WORK ORDER:
Within the entries below, find every line that has the string "runs", then copy it.

--- INPUT FOR THIS TASK ---

-- ==== Sys2Proof/Machine/CanLinCmds.lean ====
section
/-!
DEFINITION. Machine/CanLinCmds.lean: the CAN and LIN commands (R330–R335): steps 7 to 15 of R66 for each.
-/
namespace Sys2Proof.Machine

/-- In COPPICE only CAN0 is served by CAN_CONFIG and CAN_RECOVER (R330). -/
def State.coppiceCan0 (s : State) (ch : Nat) (k : Res) : Res := need (s.dev != .coppice || ch == 0) stCOPPICE_ACTIVE k

/-- The fields that CAN_CONFIG writes (R308, R331). -/
def canFlds (c : Nat) : List CfgFld := [
  ⟨F.CAN_CTL_MODE c, .live, upTo 4⟩, ⟨F.CAN_CTL_FD_EN c, .locked, anyVal⟩, ⟨F.CAN_CTL_BOFF_POLICY c, .live, anyVal⟩,
  ⟨F.CAN_CTL_AUTO_RECOVER c, .live, anyVal⟩, ⟨F.CAN_CTL_PXHD c, .locked, anyVal⟩, ⟨F.CAN_CTL_RECOVER_DLY c, .live, upTo 1000⟩,
  ⟨⟨R.CAN_NBT c, 5, 27⟩, .locked, anyVal⟩, ⟨⟨R.CAN_DBT c, 6, 26⟩, .locked, anyVal⟩]

/-- A bit timing lies within the rates of R305 and the limits of R308 (R309). -/
def canTimingOk (nbt dbt : Nat) : Bool :=
  let n := (bitsOf nbt 27 5 + 1) * (3 + bitsOf nbt 19 8 + bitsOf nbt 12 7)
  let d := (bitsOf dbt 27 5 + 1) * (3 + bitsOf dbt 22 5 + bitsOf dbt 18 4)
  decide (80 ≤ n) && decide (n ≤ 1600) && decide (10 ≤ d) && decide (d ≤ 80) &&
  decide (bitsOf nbt 5 7 ≤ bitsOf nbt 12 7) && decide (bitsOf dbt 14 4 ≤ bitsOf dbt 18 4) && (bitsOf nbt 0 5 == 0) && (bitsOf dbt 0 6 == 0)

/-- MODE takes effect at once while the channel is OFF, else at the next bus idle (R15, R308); a mask without MODE leaves an
earlier write waiting. -/
def State.modeAfter (s : State) (c old mask : Nat) : State :=
  let m := s.rd (F.CAN_CTL_MODE c)
  if bitsOf mask 28 3 = 0 then s
  else if m = old then s.modCan c (fun x => { x with modeWant := none })
  else if old = 0 then (s.wr (F.CAN_CTL_MODE c) 0).canMode c m
  else (s.wr (F.CAN_CTL_MODE c) old).modCan c (fun x => { x with modeWant := some m })

def canConfigBody (c : Cmd) (s : State) : Res :=
  let n := c.arg 0 1
  s.coppiceCan0 n <|
  let nbt := c.arg 12 4
  let dbt := c.arg 16 4
  let im : List Image := [(R.CAN_CTL n, c.arg 4 4, c.arg 8 4)] ++
    (if nbt = s.wordN (R.CAN_NBT n) then [] else [(R.CAN_NBT n, nbt, 0xFFFFFFE0)]) ++
    (if dbt = s.wordN (R.CAN_DBT n) then [] else [(R.CAN_DBT n, dbt, 0xFFFFFFC0)])
  let old := s.rd (F.CAN_CTL_MODE n)
  let new := s.afterFld (canFlds n) im (F.CAN_CTL_MODE n)
  need (decide (n ≤ 15) && c.zero 1 3 && imagesOk (canFlds n) im && canTimingOk nbt dbt && (new == 0 || s.canAreaOk n)) stBAD_ARGUMENT <|
  need (s.owns c kCan n) stNOT_OWNER <|
  (s.configure (canFlds n) im (old == 0) (if new = 4 ∧ s.rd F.MPC_LC_STAT_LIFECYCLE ≠ 1 then stMODE_FORBIDS else 0)).andThen
    (fun s => s.modeAfter n old (c.arg 8 4))

def canStatusBody (c : Cmd) (s : State) : Res :=
  let n := c.arg 0 1
  need (decide (n ≤ 15) && c.zero 1 3) stBAD_ARGUMENT <|
  need (s.owns c kCan n || s.mayRead c kCan n) stNOT_OWNER <|
  let x := s.can_ n
  .done stOK (wordBytes (s.word (R.CAN_CTL n)) ++ wordBytes (s.word (R.CAN_NBT n)) ++ wordBytes (s.word (R.CAN_DBT n)) ++
    wordBytes (s.word (R.CAN_STAT n)) ++ wordBytes (s.word (R.CAN_CNT n)) ++ bytesLE 4 x.accepted ++ bytesLE 4 x.sent ++ bytesLE 4 x.errs ++
    bytesLE 4 x.lost ++ bytesLE 4 x.ovf ++ bytesLE 8 x.stateAt) s

def canRecoverBody (c : Cmd) (s : State) : Res :=
  let n := c.arg 0 1
  s.coppiceCan0 n <|
  need (decide (n ≤ 15) && c.zero 1 3) stBAD_ARGUMENT <|
  need (s.owns c kCan n) stNOT_OWNER <|
  need (s.rd (F.CAN_STAT_STATE n) == 3) stMODE_FORBIDS <|
  .done stOK (bytesLE 8 s.now) (s.startRecovery n)

/-- The fields that LIN_CONFIG writes (R329, R334). -/
def linFlds (c : Nat) : List CfgFld := [⟨F.LIN_CTL_ENABLE c, .live, anyVal⟩, ⟨F.LIN_CTL_BAUD c, .locked, between 1000 20000⟩]

def linConfigBody (c : Cmd) (s : State) : Res :=
  let n := c.arg 0 1
  let im : List Image := [(R.LIN_CTL n, c.arg 4 4, c.arg 8 4)]
  need (decide (n ≤ 7) && c.zero 1 3 && imagesOk (linFlds n) im) stBAD_ARGUMENT <|
  need (s.owns c kLin n) stNOT_OWNER <|
  s.configure (linFlds n) im (s.linStopped n) 0

/-! ## Schedule tables (R328, R334) -/

/-- An entry of a table as bytes. -/
def linEntry (b : List Byte) (o : Nat) : LinEnt := { ty := leAt b o 1, fid := leAt b (o + 1) 1, slot := leAt b (o + 2) 1, aux := leAt b (o + 3) 1 }

/-- The identifiers of the frames that an entry may send. -/
def linFids (e : LinEnt) : List Nat :=
  if e.ty = 2 then (List.range e.aux).map (fun i => e.fid + i) else if e.ty = 3 ∨ e.ty = 5 then [0x3C] else if e.ty = 4 then [0x3D] else [e.fid]

/-- An entry is permitted, and its slot is no shorter than T_FRAME_MAX of its frames. -/
def State.linEntryOk (s : State) (c : Nat) (e : LinEnt) : Bool :=
  decide (e.ty ≤ 5) && decide (e.fid ≤ 63) && decide (1 ≤ e.slot) &&
  (if e.ty = 1 then decide (e.aux ≤ 15) else if e.ty = 2 then decide (1 ≤ e.aux) && decide (e.aux ≤ 4) && decide (e.fid + e.aux ≤ 64) else e.aux == 0) &&
  (linFids e).all (fun i => decide (linFrameMax (s.rd (F.LIN_CTL_BAUD c)) (s.rd (F.LIN_BUF_CFG_LEN c i)) ≤ ms e.slot))

/-- The entries of a channel's tables other than one. -/
def State.linEntries (s : State) (c tab : Nat) : Nat :=
  ((List.range 16).filter (fun k => k != tab)).foldl (fun n k => n + (s.linTable c k).ents.length) 0

/-- A table is active: it is TABLE or runs, on a channel that is enabled or still runs. -/
def State.linActive (s : State) (c tab : Nat) : Bool :=
  (s.rdb (F.LIN_CTL_ENABLE c) || (s.lin_ c).run) && (s.rd (F.LIN_CTL_TABLE c) == tab || ((s.lin_ c).run && (s.lin_ c).table == tab))

def linTableLoadBody (c : Cmd) (s : State) : Res :=
  let b := s.load (c.dAddr 0) (min (c.dSize 0) 516)
  let n := leAt b 0 1
  let tab := leAt b 1 1
  let cnt := leAt b 3 1
  let es := (List.range cnt).map (fun i => linEntry b (4 + 8 * i))
  need (decide (n ≤ 7) && decide (tab ≤ 15) && decide (leAt b 2 1 ≤ 1) && between 1 64 cnt && decide (4 + 8 * cnt ≤ c.dSize 0) &&
    (List.range cnt).all (fun i => leAt b (8 + 8 * i) 4 == 0) && es.all (fun e => s.linEntryOk n e) && decide (s.linEntries n tab + cnt ≤ 256)) stBAD_ARGUMENT <|
  need (s.owns c kLin n) stNOT_OWNER <|
  if s.linActive n tab then .wait .waitObject
  else .done stOK [] (s.modLin n (fun x => { x with tables := x.tables.set tab { once := bitOf (leAt b 2 1) 0, ents := es } }))

/-- The ms of the entries of a table from entry `i` on. -/
def State.linRest (s : State) (c n i : Nat) : Nat := ((s.linTable c n).ents.drop i).foldl (fun a e => a + e.slot) 0

/-- The slot start at which a switch takes effect: a resolution table that runs, or that a collision in the present slot calls for, is
run in full before it (R328, R335). -/
def State.linSwitchAt (s : State) (c when_ : Nat) : Nat :=
  let x := s.lin_ c
  let rest := s.linRest c x.table (s.rd (F.LIN_STAT_ENTRY c) + 1)
  x.nextAt + ms (if x.back.isSome then rest else (if x.coll then s.linRest c (s.linResolve c) 0 else 0) + (if when_ = 1 then rest else 0))

/-- WHEN of a switch: one requested during a collision resolution takes effect when the resolution ends (R335). -/
def State.linWhen (s : State) (c when_ : Nat) : Nat := if (s.lin_ c).back.isSome then 0 else when_

def linScheduleBody (c : Cmd) (s : State) : Res :=
  let n := c.arg 0 1
  let tab := c.arg 1 1
  let w := c.arg 2 1
  need (decide (n ≤ 7) && decide (tab ≤ 15) && decide (w ≤ 1) && c.zero 3 1 && !(s.linTable n tab).ents.isEmpty) stBAD_ARGUMENT <|
  need (s.owns c kLin n) stNOT_OWNER <|
  if (s.lin_ n).run then .done stOK (bytesLE 8 (s.linSwitchAt n w)) (s.modLin n (fun x => { x with switch_ := some (tab, s.linWhen n w) }))
  else
    let t := if tab = s.rd (F.LIN_CTL_TABLE n) then s else s.linTrig n 2
    .done stOK (bytesLE 8 (max s.now (s.lin_ n).nextAt)) ((t.modLin n (fun x => { x with prev := s.rd (F.LIN_CTL_TABLE n) })).wr (F.LIN_CTL_TABLE n) tab)

def linStatusBody (c : Cmd) (s : State) : Res :=
  let n := c.arg 0 1
  need (decide (n ≤ 7) && c.zero 1 3) stBAD_ARGUMENT <|
  need (s.owns c kLin n || s.mayRead c kLin n) stNOT_OWNER <|
  .done stOK (wordBytes (s.word (R.LIN_CTL n)) ++ wordBytes (s.word (R.LIN_STAT n)) ++ bytesLE 8 (s.linNewWord n) ++ bytesLE 8 (s.lin_ n).slotAt) s

def dCanConfig : CmdDef := { op := 0x0601, lens := lenIs 20, coppice := true, names := argKey kCan 0 1, body := canConfigBody }
def dCanStatus : CmdDef := { op := 0x0602, lens := lenIs 4, coppice := true, names := argKey kCan 0 1, body := canStatusBody }
def dCanRecover : CmdDef := { op := 0x0603, lens := lenIs 4, coppice := true, names := argKey kCan 0 1, body := canRecoverBody }
def dLinConfig : CmdDef := { op := 0x0604, lens := lenIs 12, names := argKey kLin 0 1, body := linConfigBody }
def dLinTableLoad : CmdDef := { op := 0x0605, lens := fun _ => false, descs := [[0]], remote := false, names := fun c s => [okey kLin (leAt (s.load (c.dAddr 0) 1) 0 1)], body := linTableLoadBody }
def dLinSchedule : CmdDef := { op := 0x0606, lens := lenIs 4, names := argKey kLin 0 1, body := linScheduleBody }
def dLinStatus : CmdDef := { op := 0x0607, lens := lenIs 4, names := argKey kLin 0 1, body := linStatusBody }

end Sys2Proof.Machine
end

---

WRITTEN REPLY:
/-- A table is active: it is TABLE or runs, on a channel that is enabled or still runs. -/
/-- The slot start at which a switch takes effect: a resolution table that runs, or that a collision in the present slot calls for, is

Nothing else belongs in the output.